All of this sums to a not especially surprising number. I would note, however, that if the elections were held tomorrow, the D-R split for president would be far closer to 50-50 than the 40.8-53.2 disapproval/approval number currently shows, because registering discontent is far different than voting for the other party (or even abstaining from voting).
A side note: using words like “failure” a year into a presidency is harsh, and ahistorical (it is simply too early to use descriptors like “success” and “failure” at this stage).
Also: we, as a country, place far too much emphasis on presidents, which is an indictment of our constitutional order. We should not be so focused on the action of one individual. (But that is a larger problem).
All of this intersects with the broader question of overall satisfaction. If we turn to Gallup’s Satisfaction With the United States we see that Americans tend to be pretty damn dissatisfied as a general principle:
Because I am a curious nerd, I took the data provided in the linked piece that goes back to February 1979 regarding the question “In general, are you satisfied or dissatisfied with the way things are going in the United States at this time?” and checked average satisfaction. It was 34.17%. We are usually dissatisfied, at least when faced with a dichotomous choice.
In eyeballing the peaks, they tend to correspond with economic good times, certain foreign policy issues, and electoral shifts (my curiosity failed me when it came to doing a deep dive on the peaks, I must confess).
Of course, all this reminds me of a couple of things.
One is the first line of Tolstoy’s Anna Karenina, “Happy families are all alike; every unhappy family is unhappy in its own way.” Quite frankly, I am dissatisfied with the direction of the country, owing largely to our trajectory on the democracy issue, but the reason someone else is dissatisfied is likely linked to some other reason.
A second is another recent Gallup poll: Satisfaction With Own Life Five Times Higher Than With U.S. We consistently are pretty happy with our own lives, even as we are dissatisfied with the direction of the country (and this has been consistently true for a long time).

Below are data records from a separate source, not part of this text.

/-- Settles O36: a launch is placed whole or its banks are woken first, its jobs start together with their start values, and it completes with its
status, its arrival and its flag in that order. -/
theorem launchLife : Obligations.LaunchLife := by
  refine ⟨fun s l => ⟨?placed, ?wakes, newJob_starts l, fun id => exec_jobStart⟩,
    fun s u v w id l p st flag found hp hst hflag => ⟨?completes, ?waits⟩⟩
  case placed =>
    intro places bars data next free count seats groups own awake levels contents
    obtain ⟨queues, barriers, u, hu, ran⟩ := exec_launchPlace next free count seats groups own awake levels contents
    exact ⟨_, ran, placed_whole hu rfl⟩
  case wakes =>
    intro places inRegion next free count seats groups own inside asleep
    exact ⟨_, exec_launchPlace_wakes next free count seats groups own asleep, wakes_banks inside rfl⟩
  case waits => exact exec_launchCompletion_waits found
  case completes =>
    intro started all answered source status arrive written
    subst hp hst
    refine ⟨exec_launchCompletion found started all answered ?status arrive ?flag source, ?barrier⟩
    case status =>
      rw [statusWrite_eq]
      rcases status with ⟨none, rfl⟩ | ⟨some, free, ok⟩
      · rw [if_pos none]
        rfl
      · rw [if_neg some]
        exact hubWrites_one free ok
    case flag =>
      rw [flagWrite_eq]
      rcases written with ⟨none, rfl⟩ | ⟨some, free, ok⟩
      · rw [if_neg (mt hflag.2 none)]
        rfl
      · rw [if_pos (hflag.1 some)]
        exact hubWrites_one free ok
    case barrier =>
      intro b on takes _
      rcases arrive with ⟨no, -⟩ | ⟨c, y, on', arrives, rfl⟩
      · exact absurd (on.symm.trans no) (by simp)
      · obtain rfl : b = c := Option.some.inj (on.symm.trans on')
        exact paid_arrival takes arrives

end Sys2Proof.Machine
end

section
/-! SUPPORT. What the nodes of a command graph do, and how they complete (04_jobs.md R99 to R102; O37). -/

namespace Sys2Proof.Machine

/-! ### Fields of a node -/

theorem nodeF_word (n : BitVec 512) (k : Nat) : BitVec.ofNat 64 (nodeF n k 8) = n.extractLsb' (8 * k) 64 :=
  (BitVec.ofNat_toNat ..).trans (BitVec.setWidth_eq _)

/-- The two successors of a COND. -/
theorem nodeSucc_getD (n : BitVec 512) {i : Nat} (h : i < nodeF n 1 1) : (nodeSucc n).getD i 0 = nodeF n (4 + 2 * i) 2 := by
  simp [nodeSucc, h]

/-! ### A graph with a node changed -/

theorem modify_of_getElem? {α : Type} {l : List α} {i : Nat} {a : α} (f : α → α) (h : l[i]? = some a) : l.modify i f = l.set i (f a) := by
  obtain ⟨inside, -⟩ := List.getElem?_eq_some_iff.1 h
  refine List.ext_getElem? fun j => ?_
  rw [List.getElem?_modify, List.getElem?_set]
  by_cases same : i = j
  · subst same
    rw [h, if_pos rfl, if_pos inside]
    exact congrArg some (if_pos rfl)
  · simp [same]

theorem modify_const {α : Type} (l : List α) (i : Nat) (a : α) : (l.modify i fun _ => a) = l.set i a := by
  cases h : l[i]? with
  | some b => exact modify_of_getElem? _ h
  | none =>
    have beyond := List.getElem?_eq_none_iff.1 h
    rw [List.modify_eq_self beyond, List.set_eq_of_length_le beyond]

section
variable (x : Graph) (k : Nat) (n : GNode)
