-- ==== Sys2Proof/Word.lean ====
section
/-! DEFINITION. The widths of the block's quantities (spec/00_scope.md R8, R9): every quantity is unsigned. -/

namespace Sys2Proof

/-- A command word as it crosses the command port (spec/30_encoding.md R80: one length, 16 bits). -/
abbrev CmdWord := BitVec 16

/-- A byte of a stream, and a symbol: "a value in the range of a single byte (0–255)" (spec/00_scope.md R14). -/
abbrev Byte := BitVec 8

/-- A count (`TOTAL`, an entry of `FREQ`, `DCNT`) and a word of the response stream (spec/10_state.md R24, R27, R28). -/
abbrev Word32 := BitVec 32

/-- A node id (spec/10_state.md R30): 0 to 255 leaves, 256 to 510 internal nodes, 511 `NONE`. -/
abbrev NodeId := BitVec 9

/-- The `FREQ` field of a node record (spec/10_state.md R31; width `NFW` of spec/00_scope.md R8). -/
abbrev NodeFreq := BitVec 40

end Sys2Proof
end

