-- ==== Sys2Proof/WellFormed.lean ====
section
/-! DEFINITION. The operand conditions of spec/30_encoding.md R82 on a command as syntax. -/

namespace Sys2Proof

/-- The operand condition of the command's row in R82: `WBIT` takes 0 or 1, `ERDR` 0 to 3, `DRDR` 0 to 6, the others any byte or
none. -/
def Instr.wellFormed : Instr → Bool
  | .ereset => true
  | .facc _ => true
  | .tbuild => true
  | .cderive => true
  | .whdr => true
  | .esym _ => true
  | .wbit b => decide (b.toNat ≤ 1)
  | .flush => true
  | .erdf _ => true
  | .erdr n => decide (n.toNat ≤ 3)
  | .dreset => true
  | .dbyte _ => true
  | .dtree => true
  | .dend => true
  | .drdf _ => true
  | .drdr n => decide (n.toNat ≤ 6)

/-- The command meets its row's operand condition. -/
abbrev Instr.WellFormed (i : Instr) : Prop := i.wellFormed = true

end Sys2Proof
end

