-- ==== Sys2Proof/Machine/BitWriter.lean ====
section
/-! DEFINITION. The bit writer (spec/44_bit_writer.md): the micro-operations `WB_WRITE` and `WB_FLUSH`, and `WBIT` and `FLUSH`. -/

namespace Sys2Proof.Machine

/-- `acc <- E.WB_ACC | (b << (7 − E.WB_CNT))` (R141): b below the bits already pending. -/
def placeBit (acc : Byte) (cnt : BitVec 3) (b : Bool) : Byte := acc ||| ((BitVec.ofBool b).setWidth 8 <<< (7 - cnt.toNat))

/-- `WB_WRITE(b)` (R141): the eighth bit completes the byte, which is emitted. -/
def wbWrite (b : Bool) (s : State) : State :=
  if s.enc.wbCnt = 7#3 then
    emitE [placeBit s.enc.wbAcc s.enc.wbCnt b] (s.withEnc (s.enc.withWriter 0#8 0#3))
  else s.withEnc (s.enc.withWriter (placeBit s.enc.wbAcc s.enc.wbCnt b) (s.enc.wbCnt + 1#3))

/-- `WB_WRITE` of each bit in order. -/
def wbWriteAll : List Bool → State → State
  | [], s => s
  | b :: bs, s => wbWriteAll bs (wbWrite b s)

/-- `WB_FLUSH()` (R142): a partial byte is emitted if at least one bit is pending; the accumulator is reset. -/
def wbFlush (s : State) : State :=
  (if s.enc.wbCnt = 0#3 then s else emitE [s.enc.wbAcc] s).withEnc (s.enc.withWriter 0#8 0#3)

/-- The rule of `WBIT b` in phase BODY (R145). -/
def wbitRule (b : Bool) (s : State) : Except Fault State := .ok (wbWrite b s)

/-- `WBIT b`: write one raw bit into the body (R145). An operand of 2 or more spells no command and is executed as `illegal()`
(spec/30_encoding.md R88); the decoder gives none. -/
def execWbit (arg : Byte) (s : State) : Out :=
  if arg.toNat ≤ 1 then gateE .body s (wbitRule (bitOperand arg)) else .next (illegal s)

/-- The rule of `FLUSH` in phase BODY (R146). -/
def flushRule (s : State) : Except Fault State :=
  .ok ((wbFlush s).withEnc ((wbFlush s).enc.withPhase .done))

/-- `FLUSH`: end of pass 2; close the container (R146). -/
def execFlush (s : State) : Out := gateE .body s flushRule

end Sys2Proof.Machine
end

Personal satisfaction has been consistently and significantly higher than national satisfaction since 1979 when Gallup first tracked these two measures. But that divergence is near the record high as today’s 68-percentage-point gap between the two, from the Jan. 3-16 Mood of the Nation poll, is second only to last year’s 71-point gulf.
More generally, national satisfaction has exhibited far greater variation than personal satisfaction over the years. While personal satisfaction has ranged from 73% to 90% in Gallup’s periodic measures since 1979, national satisfaction, which Gallup now tracks monthly, has fluctuated between the record-high 71% in 1999 and the low of 10% recorded during the Great Recession in 2008.
The current 17% national satisfaction reading is the lowest of Joe Biden’s first year in office and coincides with his lowest job approval rating, 18% congressional job approval, sagging economic confidence and the expectation that inflation will rise in the coming months. Still, national satisfaction remains slightly above the 11% reading measured shortly after protesters violently stormed the U.S. Capitol on Jan. 6, 2020.
TL;DR version: public opinion is more complex than dichotomous measures (approve/disapprove, satisfied/dissatisfied) can tell us. They especially are not as predictive of electoral outcomes as horse-race coverage suggests.* I am not saying they aren’t important, but just less so than is made to be the case (e.g., a narrative of “failure”).
Moreover, I would argue that long-term dissatisfaction with the direction of the country (again going back at least four decades) is a key reflection of the failure of our institutions to adequately represent the interests of the population and the commensurate inability of Congress to govern as a result.
*I have a hunch that they used to mean more in the pre-party sorting times that started post-1994 when voters might be Democrats for state and local elections, Republicans national elections in large swaths of the country.